-- ==== Sys2Proof/Machine/Link.lean ====
section
/-! DEFINITION. The commands of links and routers: training and keying, lanes that fail, arriving frames and sync words,
aged frames, and the epoch and route-table registers (R499 to R505, R512, R521, R522, R541, R543). -/

namespace Sys2Proof.Machine

/-! ## Ports -/

/-- The lanes of a port have trained: the peer is known and keying starts (R498, R500). -/
def linkTrainedStep (p : Nat) (peer : BitVec 14) (s : State) : State :=
  if s.mayTrain p && decide (s.portState p ≤ 1) then (s.setRfld (flReg p 0) 50 14 peer.toNat).startKeying p else s

/-- LINK_TRAINED (R498, R500). -/
def execLinkTrained (p : Nat) (peer : BitVec 14) (s : State) : Out := onPort p s (linkTrainedStep p peer)

/-- What the peer says in KEYING has come: the port is UP with new keys, or FAILED with a `FAB_LINK_AUTH` record (R501). -/
def linkKeyedStep (p : Nat) (x : LinkHello) (s : State) : State :=
  match (s.port p).eph with
  | some k =>
    if s.portState p ≠ 2 then s
    else if helloOk x then s.portKeyed p (linkKeys k x.point)
    else s.keyingFails p
  | none => s

/-- LINK_KEYED (R501). -/
def execLinkKeyed (p : Nat) (x : LinkHello) (s : State) : Out := onPort p s (linkKeyedStep p x)

/-- A lane fails: a port that was UP leaves it; one that trained or keyed starts again (R500). -/
def laneFailStep (p : Nat) (s : State) : State :=
  if s.portUp p then s.leaveUp p
  else if s.portState p = 1 ∨ s.portState p = 2 then s.setPortState p 0
  else s

/-- LANE_FAIL (R500, R538, R639). -/
def execLaneFail (p : Nat) (s : State) : Out := onPort p s (laneFailStep p)

/-- FL_STATE_EN_WRITE (R501, R551). -/
def execFlStateEnWrite (p : Nat) (v : Word) (s : State) : Out := onPort p s (fun s => s.writeFlEn p v)

/-- After 2^36 frames the sending end starts a new exchange in link control frames (R502). -/
def rekeyStep (p : Nat) (s : State) : State :=
  if s.portUp p && decide (2 ^ 36 ≤ (s.port p).txFrames) && (s.port p).eph.isNone then
    let (k, s) := s.drawKey
    (s.setPort p { s.port p with eph := some k }).linkControl p k
  else s

/-- REKEY (R502). -/
def execRekey (p : Nat) (s : State) : Out := onPort p s (rekeyStep p)

/-- What a frame on a link holds, opened with the key that its prefix names (R503): none where its length or its tag fails. -/
def Port.openFrame (q : Port) (x : LinkFrame) : Option (List Byte) :=
  let key := if bit x.head 63 = q.rxIdx then some q.rxKey else q.rxOther
  let words := fld x.head 56 7
  if 5 ≤ words ∧ words ≤ 69 ∧ x.ct.length = 8 * words then
    key.bind (fun k => gcmOpen k (leBytes 12 (fld x.head 0 56)) (leBytes 8 x.head.toNat) (x.ct ++ x.tag))
  else none

/-- The Jonath frame in what a link frame holds (R503, R507). -/
def frameOf (l : List Byte) : JFrame :=
  let h := hdrOf l
  let n := payloadLen h
  ⟨h, (l.drop 32).take n, BitVec.ofNat 32 (bytesAt l (32 + n) 4)⟩

/-- The receiving end of a link takes a frame (R502 to R505): while words are discarded, only the frame that a sync word
announces and whose tag passes ends the discard; a tag that fails, or a counter not above the last one, drops the
frame; the first frame under the other key makes it the current one; a link control frame stays on the link; every other frame goes to
the router. -/
def frameReceiveStep (p : Nat) (x : LinkFrame) (s : State) : State :=
  if !s.portUp p then s
  else
    let q := s.port p
    let ctr := fld x.head 0 56
    let s := (s.bump (flReg p 0x20) 0 48 (24 + x.ct.length)).bump (flReg p 0x08) 0 32 x.corr
    let drop := fun (lo : Nat) => (s.setPort p { q with expect := none }).bump (flReg p 0x10) lo 32 1
    match q.openFrame x with
    | none => drop (if q.lost then 0 else 32)
    | some l =>
      if q.lost && q.expect != some ctr then drop 0
      else if ctr ≤ q.rxCtr then drop 32
      else
        let q := { q with rxCtr := ctr, lost := false, expect := none }
        let q := match q.rxOther with
          | some k => if bit x.head 63 = q.rxIdx then q else { q with rxIdx := !q.rxIdx, rxKey := k, rxOther := none }
          | none => q
        let s := s.setPort p q
        let y := frameOf l
        if y.hdr.op = 0x7F then
          match Config.linkMsgOf y.payload with
          | some m => s.linkExchange p ⟨m.1, m.2.1, m.2.2⟩
          | none => s
        else s.routeFrame (p / 18) y p

/-- FRAME_RECEIVE (R502 to R505). -/
def execFrameReceive (p : Nat) (x : LinkFrame) (s : State) : Out := onPort p s (frameReceiveStep p x)

/-- A sync word carries the link counter of the next frame (R504). -/
def syncWordStep (p : Nat) (ctr : BitVec 56) (s : State) : State :=
  if s.portUp p then s.setPort p { s.port p with expect := some ctr.toNat } else s

/-- SYNC_WORD (R504, R505). -/
def execSyncWord (p : Nat) (ctr : BitVec 56) (s : State) : Out := onPort p s (syncWordStep p ctr)

/-- A test of a port is asked for (R724), unless one is already. -/
def State.askPortTest (s : State) (p : Nat) : State :=
  if s.err.tests.any (fun t => t.unit == uPort && t.index == p) then s
  else { s with err := { s.err with tests := s.err.tests ++ [(⟨uPort, p, 11, 0, fdDie (p / 18), false⟩ : Test)] } }

/-- An uncorrectable codeword (R505, R724, R730): the frames it touches are discarded, words are discarded up to the next
good sync word, and the port's test is asked for. -/
def uncorrectableCodewordStep (p frames : Nat) (s : State) : State :=
  if !s.portUp p then s
  else
    let s := s.setPort p { s.port p with lost := true, expect := none }
    let s := (s.bump (flReg p 0x08) 32 32 1).bump (flReg p 0x10) 0 32 frames
    let r : Rec := { s.rec0 (fdDie (p / 18)) uPort p 0 2 with array := 11, test := 1 }
    (s.raiseWarn 3 p r).askPortTest p

/-- UNCORRECTABLE_CODEWORD (R505, R724). -/
def execUncorrectableCodeword (p frames : Nat) (s : State) : Out := onPort p s (uncorrectableCodewordStep p frames)

/-! ## Routers -/

/-- A frame that has stayed more than 2.5 µs in a router is dropped (R512). -/
def frameAgeDropStep (f i : Nat) (s : State) : State :=
  let r := s.fr f
  match r.buf[i]? with
  | none => s
  | some b =>
    if b.since.toNat + 10000 < (s.now (fdDie f)).toNat then (s.setFr f { r with buf := dropAt r.buf i }).frDrop f 32 else s

/-- FRAME_AGE_DROP (R512). -/
def execFrameAgeDrop (f i : Nat) (s : State) : Out := onFd f s (frameAgeDropStep f i)

/-- FR_EPOCH_CUR_WRITE (R522). -/
def execFrEpochCurWrite (f : Nat) (e : BitVec 2) (s : State) : Out := onFd f s (fun s => (s.writeEpochCur f e.toNat).1)

/-- FR_EPOCH_BANK_WRITE (R522). -/
def execFrEpochBankWrite (f : Nat) (b : Bool) (e : BitVec 2) (s : State) : Out :=
  onFd f s (fun s => (s.writeEpochBank f (b2n b) e.toNat).1)

/-- FR_EPOCH_RETIRE (R522). -/
def execFrEpochRetire (f : Nat) (s : State) : Out := onFd f s (fun s => s.writeRetire f)

/-- EPOCH_BANK_INVALIDATE (R522). -/
def execEpochBankInvalidate (f : Nat) (s : State) : Out := onFd f s (fun s => s.tryRetire f)

/-- FR_RT_DATA_WRITE (R522). -/
def execFrRtDataWrite (f : Nat) (v : Word) (s : State) : Out := onFd f s (fun s => (s.writeRtData f v).1)

/-! ## Replay table and tracked counts -/

/-- A DONE replay entry that has been unused for 100 µs becomes free (R541). -/
def haEntryExpiryStep (f spkg seq : Nat) (s : State) : State :=
  let r := s.fr f
  let now := (s.now (fdDie f)).toNat
  s.setFr f { r with haT := r.haT.filter (fun e =>
    !(e.spkg == spkg && e.seq == seq && e.done && decide (e.last.toNat + 400000 ≤ now))) }

/-- HA_ENTRY_EXPIRY (R541). -/
def execHaEntryExpiry (f spkg seq : Nat) (s : State) : Out := onFd f s (haEntryExpiryStep f spkg seq)

/-- A tracked request stops counting against its destination, and a request held back may start (R543). -/
def trackedCountReleaseStep (seq : Nat) (s : State) : State :=
  let now := (s.now 6).toNat
  let s := { s with tracked := s.tracked.filter (fun t =>
    !(t.seq == seq && (match t.release with | some w => decide (w.toNat ≤ now) | none => false))) }
  s.releaseHeld

/-- TRACKED_COUNT_RELEASE (R543). -/
def execTrackedCountRelease (seq : Nat) (s : State) : Out := onPackage s (trackedCountReleaseStep seq)

end Sys2Proof.Machine
end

-- -- --

- [About this task]: Search the records above for "last" and copy every line that has it.

- [Reply]:
announces and whose tag passes ends the discard; a tag that fails, or a counter not above the last one, drops the
    !(e.spkg == spkg && e.seq == seq && e.done && decide (e.last.toNat + 400000 ≤ now))) }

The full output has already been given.